/-- Kinds of unaccounted interval (Table 10-3). -/
inductive GapKind where
  | loss | dormant | unmeasured
  deriving DecidableEq, Repr

/-- What an unaccounted interval record states (R272, Table 10-3). -/
structure Gap where
  kind : GapKind
  /-- sequence number of the checkpoint that opens the interval -/
  fromSeq : Nat
  /-- sequence number of the opening checkpoint that closes it -/
  toSeq : Nat
  /-- reset cause register -/
  cause : BitVec 9 := 0
  /-- stack voltage at both ends, mV -/
  stack0 : Nat := 0
  stack1 : Nat := 0
  /-- estimate of the pack charge change by the OCV curve, mC -/
  ocv : Int := 0
  /-- Dormant duration, grid ticks -/
  ticks : Nat := 0
  /-- I_DORM × duration, mC -/
  bound : Nat := 0
  /-- the channel booked as zero -/
  chan : Option Nat := none
  deriving DecidableEq, Repr

/-- The changes that an event record tells of (Table 20-4). -/
inductive EventKind where
  | mode | transfer | attach | role | contract
  deriving DecidableEq, Repr

/-- What the event records watch, as of the last merge tick (Table 20-4). -/
structure Seen where
  mode : Mode := .none
  /-- the active input, and whether a transfer runs -/
  active : Option Inp := none
  xfer : Bool := false
  /-- attach states of the Type-C ports, and whether the twin is attached -/
  ports : List Attach := [.unattached, .unattached]
  twin : Bool := false
  role : Role := .none
  /-- contracts of the Type-C ports, 50 mV and 10 mA -/
  contracts : List (Option (Nat × Nat)) := [none, none]
  deriving DecidableEq, Repr

/-- What a record of a type without a stated layout says (Table 20-4, log entry 7). -/
inductive RecInfo where
  /-- nothing that the spec names -/
  | none_
  /-- an unaccounted interval -/
  | gap (g : Gap)
  /-- the contents of a latch and the occurrences that the record counts (R290) -/
  | latch (x : Latch) (n : Nat)
  /-- a post-mortem capture (R128) -/
  | capture (x : Capture)
  /-- check results of both copies, CHECKED, security version (Table 20-4) -/
  | boot (a b : Nat) (checked : Bool) (version : Nat)
  /-- a change, and what stands after it (Table 20-4) -/
  | event (k : EventKind) (now : Seen)
  /-- an order, its value and its result code (Table 20-4) -/
  | order (host : Bool) (slot : Nat) (v : BitVec 32) (res : OrdRes)
  deriving DecidableEq, Repr

/-- A record as the ring holds it (R515, R517): header facts, the sealed body and whether it is whole. -/
structure LogRec where
  type : RecType := .marker
  start : Nat := 0
  num : Nat := 0
  epoch : Nat := 0
  key : Nat := 0
  body : List Byte := []
  /-- The record was cut short; its tag fails (R522). -/
  torn : Bool := false
  /-- Offset in its sector (R517). -/
  off : Nat := 32
  /-- Values of a checkpoint or closing balance (Table 20-5). -/
  cp : Option Checkpoint := none
  /-- Counters of a Patina record (R527). -/
  pat : Option Patina := none
  /-- What it says (Table 20-4). -/
  info : RecInfo := .none_
  deriving DecidableEq, Repr

/-- A log sector (Table 20-2): header fields, whether its header CRC holds, and its records. -/
structure LogSector where
  good : Bool := false
  seq : Nat := 0
  erases : Nat := 0
  cpOff : Option Nat := none
  patOff : Option Nat := none
  start : Nat := 0
  recs : List LogRec := []
  /-- First free byte of the sector (R522). -/
  free : Nat := 0
  /-- Skipped after a failed program or erase (Table 20-7). -/
  bad : Bool := false
  deriving DecidableEq, Repr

-- -- --

Task requirements -> Count, in the listing above, every line that includes "ticks". The number is the whole answer.

Final answer -> 2